───── AVAILABLE RECORDS
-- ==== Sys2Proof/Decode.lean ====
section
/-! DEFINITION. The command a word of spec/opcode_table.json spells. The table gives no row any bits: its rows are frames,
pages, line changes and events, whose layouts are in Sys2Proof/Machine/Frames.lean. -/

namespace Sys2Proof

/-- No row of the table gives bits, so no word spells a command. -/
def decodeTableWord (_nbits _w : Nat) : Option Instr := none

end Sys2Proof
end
──────────
WHAT YOU SHOULD DO
All lines from the one containing "def decodeTableWord (_nbits" to the last line above should be reproduced exactly, and no other lines should be given.

EXERCISE OUTPUT
def decodeTableWord (_nbits _w : Nat) : Option Instr := none

end Sys2Proof
end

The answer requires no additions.